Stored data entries
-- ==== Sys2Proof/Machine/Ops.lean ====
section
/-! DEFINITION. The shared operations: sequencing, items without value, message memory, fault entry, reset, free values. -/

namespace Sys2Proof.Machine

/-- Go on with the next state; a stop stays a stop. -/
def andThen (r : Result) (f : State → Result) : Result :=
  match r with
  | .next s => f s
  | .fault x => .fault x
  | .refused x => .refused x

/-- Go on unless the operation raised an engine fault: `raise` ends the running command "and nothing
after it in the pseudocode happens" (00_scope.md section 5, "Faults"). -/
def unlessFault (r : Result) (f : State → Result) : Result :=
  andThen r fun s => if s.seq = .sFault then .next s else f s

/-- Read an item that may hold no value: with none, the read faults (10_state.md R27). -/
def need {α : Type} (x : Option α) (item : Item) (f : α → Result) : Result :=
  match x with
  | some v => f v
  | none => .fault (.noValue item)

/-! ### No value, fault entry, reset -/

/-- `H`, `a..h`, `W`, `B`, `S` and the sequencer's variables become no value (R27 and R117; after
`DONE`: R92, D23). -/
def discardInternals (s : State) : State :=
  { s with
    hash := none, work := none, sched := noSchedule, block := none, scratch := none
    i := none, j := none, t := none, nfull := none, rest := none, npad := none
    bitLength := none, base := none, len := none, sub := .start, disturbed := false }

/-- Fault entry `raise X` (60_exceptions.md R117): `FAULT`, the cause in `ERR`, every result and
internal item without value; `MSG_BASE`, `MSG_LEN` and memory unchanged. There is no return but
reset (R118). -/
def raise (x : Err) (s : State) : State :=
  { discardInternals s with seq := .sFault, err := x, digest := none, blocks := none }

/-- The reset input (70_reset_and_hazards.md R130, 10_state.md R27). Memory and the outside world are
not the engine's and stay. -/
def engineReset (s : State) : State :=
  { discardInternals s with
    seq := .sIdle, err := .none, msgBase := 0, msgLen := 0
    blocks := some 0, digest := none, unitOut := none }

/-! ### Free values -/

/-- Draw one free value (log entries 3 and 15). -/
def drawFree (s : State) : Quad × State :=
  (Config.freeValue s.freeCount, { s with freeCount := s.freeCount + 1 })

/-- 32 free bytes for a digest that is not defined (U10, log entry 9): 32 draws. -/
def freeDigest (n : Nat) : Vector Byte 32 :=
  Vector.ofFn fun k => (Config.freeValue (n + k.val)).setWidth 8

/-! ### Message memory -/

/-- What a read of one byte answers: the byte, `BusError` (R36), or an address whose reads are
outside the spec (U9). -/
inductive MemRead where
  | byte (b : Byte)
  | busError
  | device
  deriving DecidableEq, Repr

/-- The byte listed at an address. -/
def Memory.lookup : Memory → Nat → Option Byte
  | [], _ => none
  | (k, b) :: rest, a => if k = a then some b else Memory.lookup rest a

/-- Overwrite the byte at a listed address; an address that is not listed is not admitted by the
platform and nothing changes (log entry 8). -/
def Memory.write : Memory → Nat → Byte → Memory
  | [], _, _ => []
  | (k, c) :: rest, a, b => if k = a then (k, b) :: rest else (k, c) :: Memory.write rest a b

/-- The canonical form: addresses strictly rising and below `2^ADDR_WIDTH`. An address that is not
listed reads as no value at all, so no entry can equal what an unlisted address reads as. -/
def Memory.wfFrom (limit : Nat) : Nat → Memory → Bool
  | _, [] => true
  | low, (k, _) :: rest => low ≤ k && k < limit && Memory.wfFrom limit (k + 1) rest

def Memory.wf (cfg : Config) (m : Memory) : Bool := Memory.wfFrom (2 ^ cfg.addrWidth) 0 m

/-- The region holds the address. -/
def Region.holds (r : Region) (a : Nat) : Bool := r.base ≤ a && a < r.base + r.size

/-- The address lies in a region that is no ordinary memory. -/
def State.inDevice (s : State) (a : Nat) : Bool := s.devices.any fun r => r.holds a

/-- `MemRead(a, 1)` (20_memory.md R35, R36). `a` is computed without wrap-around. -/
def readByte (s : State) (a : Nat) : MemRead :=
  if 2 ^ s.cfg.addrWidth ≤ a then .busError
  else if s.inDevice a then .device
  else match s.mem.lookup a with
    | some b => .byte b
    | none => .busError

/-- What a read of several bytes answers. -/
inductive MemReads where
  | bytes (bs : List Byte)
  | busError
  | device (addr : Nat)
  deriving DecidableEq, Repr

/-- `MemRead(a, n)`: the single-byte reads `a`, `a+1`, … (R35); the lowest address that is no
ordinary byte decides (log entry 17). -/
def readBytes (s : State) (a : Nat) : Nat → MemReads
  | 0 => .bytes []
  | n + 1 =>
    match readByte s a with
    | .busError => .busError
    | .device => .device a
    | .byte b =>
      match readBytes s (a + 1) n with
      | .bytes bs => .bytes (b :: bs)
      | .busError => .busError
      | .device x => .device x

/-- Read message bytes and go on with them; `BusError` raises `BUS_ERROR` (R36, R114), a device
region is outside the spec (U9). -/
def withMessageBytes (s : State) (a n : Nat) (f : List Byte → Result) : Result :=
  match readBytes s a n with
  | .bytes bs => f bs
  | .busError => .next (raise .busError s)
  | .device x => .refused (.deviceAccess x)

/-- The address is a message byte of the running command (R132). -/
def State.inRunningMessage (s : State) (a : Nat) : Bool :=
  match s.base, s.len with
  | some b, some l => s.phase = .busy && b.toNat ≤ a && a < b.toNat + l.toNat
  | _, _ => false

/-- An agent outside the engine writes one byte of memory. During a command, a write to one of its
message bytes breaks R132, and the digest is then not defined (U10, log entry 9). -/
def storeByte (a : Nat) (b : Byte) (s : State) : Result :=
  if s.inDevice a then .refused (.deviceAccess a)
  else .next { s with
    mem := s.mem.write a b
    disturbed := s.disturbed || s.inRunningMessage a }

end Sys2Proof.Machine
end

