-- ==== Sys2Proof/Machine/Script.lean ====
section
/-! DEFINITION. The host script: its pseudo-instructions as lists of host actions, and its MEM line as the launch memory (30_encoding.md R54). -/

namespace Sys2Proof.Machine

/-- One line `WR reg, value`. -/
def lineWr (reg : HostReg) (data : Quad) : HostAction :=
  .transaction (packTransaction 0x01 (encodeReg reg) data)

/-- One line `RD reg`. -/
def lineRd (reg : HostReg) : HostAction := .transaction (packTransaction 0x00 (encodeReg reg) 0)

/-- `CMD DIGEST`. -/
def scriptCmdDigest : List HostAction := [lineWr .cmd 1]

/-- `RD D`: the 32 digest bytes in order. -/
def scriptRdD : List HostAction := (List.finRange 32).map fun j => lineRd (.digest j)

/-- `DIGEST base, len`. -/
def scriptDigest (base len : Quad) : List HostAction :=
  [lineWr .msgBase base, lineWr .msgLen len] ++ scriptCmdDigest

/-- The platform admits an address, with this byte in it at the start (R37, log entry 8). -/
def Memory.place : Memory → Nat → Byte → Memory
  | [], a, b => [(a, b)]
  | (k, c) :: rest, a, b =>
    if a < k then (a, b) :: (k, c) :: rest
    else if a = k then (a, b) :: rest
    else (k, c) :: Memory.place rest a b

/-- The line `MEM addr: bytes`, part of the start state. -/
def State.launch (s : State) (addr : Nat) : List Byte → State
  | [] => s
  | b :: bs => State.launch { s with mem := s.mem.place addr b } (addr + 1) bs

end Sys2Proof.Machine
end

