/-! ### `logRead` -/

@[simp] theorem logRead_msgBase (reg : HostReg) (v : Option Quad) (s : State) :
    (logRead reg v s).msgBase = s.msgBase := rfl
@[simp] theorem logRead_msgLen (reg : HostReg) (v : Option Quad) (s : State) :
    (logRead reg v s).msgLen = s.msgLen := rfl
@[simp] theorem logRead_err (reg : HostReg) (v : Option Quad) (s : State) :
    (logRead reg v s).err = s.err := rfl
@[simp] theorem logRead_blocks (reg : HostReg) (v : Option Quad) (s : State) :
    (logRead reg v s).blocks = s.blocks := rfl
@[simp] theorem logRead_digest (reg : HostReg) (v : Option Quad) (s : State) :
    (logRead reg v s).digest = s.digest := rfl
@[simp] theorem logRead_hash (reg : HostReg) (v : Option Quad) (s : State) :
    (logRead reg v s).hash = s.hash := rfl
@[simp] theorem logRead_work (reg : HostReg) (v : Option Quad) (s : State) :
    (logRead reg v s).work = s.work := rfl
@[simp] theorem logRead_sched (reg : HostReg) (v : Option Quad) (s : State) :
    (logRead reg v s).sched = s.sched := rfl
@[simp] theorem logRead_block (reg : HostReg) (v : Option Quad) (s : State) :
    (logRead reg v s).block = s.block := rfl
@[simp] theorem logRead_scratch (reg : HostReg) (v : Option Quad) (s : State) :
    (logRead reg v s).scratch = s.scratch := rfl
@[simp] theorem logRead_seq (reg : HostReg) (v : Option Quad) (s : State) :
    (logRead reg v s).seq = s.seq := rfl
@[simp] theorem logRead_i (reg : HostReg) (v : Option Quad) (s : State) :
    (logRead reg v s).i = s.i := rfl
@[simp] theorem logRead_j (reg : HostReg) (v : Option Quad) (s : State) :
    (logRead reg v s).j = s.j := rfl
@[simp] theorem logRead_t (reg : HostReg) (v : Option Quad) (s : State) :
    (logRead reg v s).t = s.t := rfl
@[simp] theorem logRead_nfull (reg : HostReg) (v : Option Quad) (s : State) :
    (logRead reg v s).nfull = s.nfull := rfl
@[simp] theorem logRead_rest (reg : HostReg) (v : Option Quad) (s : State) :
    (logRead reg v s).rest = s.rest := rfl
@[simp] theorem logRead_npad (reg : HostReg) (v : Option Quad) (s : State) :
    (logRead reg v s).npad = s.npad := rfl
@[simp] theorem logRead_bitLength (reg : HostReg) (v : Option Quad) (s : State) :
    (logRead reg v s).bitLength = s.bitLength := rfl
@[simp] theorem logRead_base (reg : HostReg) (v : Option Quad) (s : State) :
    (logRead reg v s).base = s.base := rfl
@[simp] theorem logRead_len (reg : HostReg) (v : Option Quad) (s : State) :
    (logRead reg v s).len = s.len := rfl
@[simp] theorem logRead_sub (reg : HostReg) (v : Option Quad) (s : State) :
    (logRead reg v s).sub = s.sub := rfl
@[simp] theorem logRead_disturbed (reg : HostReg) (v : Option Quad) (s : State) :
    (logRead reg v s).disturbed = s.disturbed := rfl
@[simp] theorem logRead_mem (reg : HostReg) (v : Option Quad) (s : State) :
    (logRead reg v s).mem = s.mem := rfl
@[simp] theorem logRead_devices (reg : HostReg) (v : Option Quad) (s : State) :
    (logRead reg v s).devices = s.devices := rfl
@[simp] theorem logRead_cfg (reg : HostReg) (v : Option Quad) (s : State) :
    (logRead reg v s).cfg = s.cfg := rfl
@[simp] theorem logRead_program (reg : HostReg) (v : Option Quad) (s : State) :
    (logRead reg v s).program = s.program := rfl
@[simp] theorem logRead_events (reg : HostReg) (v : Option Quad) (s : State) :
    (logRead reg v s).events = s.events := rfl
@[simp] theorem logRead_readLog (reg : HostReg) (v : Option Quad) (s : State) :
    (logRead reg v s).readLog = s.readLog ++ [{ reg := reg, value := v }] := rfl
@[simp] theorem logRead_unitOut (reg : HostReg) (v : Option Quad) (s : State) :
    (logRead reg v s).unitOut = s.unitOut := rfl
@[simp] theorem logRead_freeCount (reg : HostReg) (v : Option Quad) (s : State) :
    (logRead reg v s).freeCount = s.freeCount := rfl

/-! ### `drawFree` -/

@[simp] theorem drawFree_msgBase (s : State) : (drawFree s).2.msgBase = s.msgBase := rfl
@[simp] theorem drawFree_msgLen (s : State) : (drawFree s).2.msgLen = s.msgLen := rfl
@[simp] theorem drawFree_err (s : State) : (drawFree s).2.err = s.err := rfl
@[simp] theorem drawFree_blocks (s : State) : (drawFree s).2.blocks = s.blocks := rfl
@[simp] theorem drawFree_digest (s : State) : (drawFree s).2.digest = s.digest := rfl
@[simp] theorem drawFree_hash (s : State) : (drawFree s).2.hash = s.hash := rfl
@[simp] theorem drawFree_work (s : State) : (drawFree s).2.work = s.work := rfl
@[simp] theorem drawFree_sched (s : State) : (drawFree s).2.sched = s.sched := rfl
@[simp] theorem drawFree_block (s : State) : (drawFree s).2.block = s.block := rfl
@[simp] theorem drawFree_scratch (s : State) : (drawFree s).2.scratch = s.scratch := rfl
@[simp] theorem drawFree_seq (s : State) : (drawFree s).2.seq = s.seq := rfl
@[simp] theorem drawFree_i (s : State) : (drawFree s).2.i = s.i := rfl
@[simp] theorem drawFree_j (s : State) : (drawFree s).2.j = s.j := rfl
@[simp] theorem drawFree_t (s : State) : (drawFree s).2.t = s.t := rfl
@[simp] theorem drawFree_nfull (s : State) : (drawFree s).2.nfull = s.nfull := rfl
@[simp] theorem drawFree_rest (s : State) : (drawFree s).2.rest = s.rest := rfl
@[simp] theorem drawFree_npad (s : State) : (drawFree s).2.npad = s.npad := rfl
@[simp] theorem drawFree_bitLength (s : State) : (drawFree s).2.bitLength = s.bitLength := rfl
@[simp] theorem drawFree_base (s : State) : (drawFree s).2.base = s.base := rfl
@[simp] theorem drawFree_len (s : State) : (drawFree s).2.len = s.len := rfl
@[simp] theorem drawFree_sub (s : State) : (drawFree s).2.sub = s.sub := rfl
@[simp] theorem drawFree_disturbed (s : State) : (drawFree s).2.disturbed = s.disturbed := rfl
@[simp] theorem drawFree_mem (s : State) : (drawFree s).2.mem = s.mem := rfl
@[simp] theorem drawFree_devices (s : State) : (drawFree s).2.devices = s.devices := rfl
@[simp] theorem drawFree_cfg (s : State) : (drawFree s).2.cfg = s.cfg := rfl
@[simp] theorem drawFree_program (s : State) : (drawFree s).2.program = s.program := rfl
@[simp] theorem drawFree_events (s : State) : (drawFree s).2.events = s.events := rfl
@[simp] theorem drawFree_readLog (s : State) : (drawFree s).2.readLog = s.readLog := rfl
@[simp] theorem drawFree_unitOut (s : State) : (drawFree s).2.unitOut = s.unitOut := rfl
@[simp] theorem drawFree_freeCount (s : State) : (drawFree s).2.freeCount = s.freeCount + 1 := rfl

GOAL OF THE EXERCISE: Please give again the lines above between the line holding "0 => .bytes []" and the line holding "def scriptDigest (base", inclusive, exactly as they are and with nothing added.

RESPONSE:
  | 0 => .bytes []
  | n + 1 =>
    match readByte s a with
    | .busError => .busError
    | .device => .device a
    | .byte b =>
      match readBytes s (a + 1) n with
      | .bytes bs => .bytes (b :: bs)
      | .busError => .busError
      | .device x => .device x

/-- Read message bytes and go on with them; `BusError` raises `BUS_ERROR` (R36, R114), a device
region is outside the spec (U9). -/
def withMessageBytes (s : State) (a n : Nat) (f : List Byte → Result) : Result :=
  match readBytes s a n with
  | .bytes bs => f bs
  | .busError => .next (raise .busError s)
  | .device x => .refused (.deviceAccess x)

/-- The address is a message byte of the running command (R132). -/
def State.inRunningMessage (s : State) (a : Nat) : Bool :=
  match s.base, s.len with
  | some b, some l => s.phase = .busy && b.toNat ≤ a && a < b.toNat + l.toNat
  | _, _ => false

/-- An agent outside the engine writes one byte of memory. During a command, a write to one of its
message bytes breaks R132, and the digest is then not defined (U10, log entry 9). -/
def storeByte (a : Nat) (b : Byte) (s : State) : Result :=
  if s.inDevice a then .refused (.deviceAccess a)
  else .next { s with
    mem := s.mem.write a b
    disturbed := s.disturbed || s.inRunningMessage a }

end Sys2Proof.Machine
end

-- ==== Sys2Proof/Machine/Script.lean ====
section
/-! DEFINITION. The host script: its pseudo-instructions as lists of host actions, and its MEM line as the launch memory (30_encoding.md R54). -/

namespace Sys2Proof.Machine

/-- One line `WR reg, value`. -/
def lineWr (reg : HostReg) (data : Quad) : HostAction :=
  .transaction (packTransaction 0x01 (encodeReg reg) data)

/-- One line `RD reg`. -/
def lineRd (reg : HostReg) : HostAction := .transaction (packTransaction 0x00 (encodeReg reg) 0)

/-- `CMD DIGEST`. -/
def scriptCmdDigest : List HostAction := [lineWr .cmd 1]

/-- `RD D`: the 32 digest bytes in order. -/
def scriptRdD : List HostAction := (List.finRange 32).map fun j => lineRd (.digest j)

/-- `DIGEST base, len`. -/
def scriptDigest (base len : Quad) : List HostAction :=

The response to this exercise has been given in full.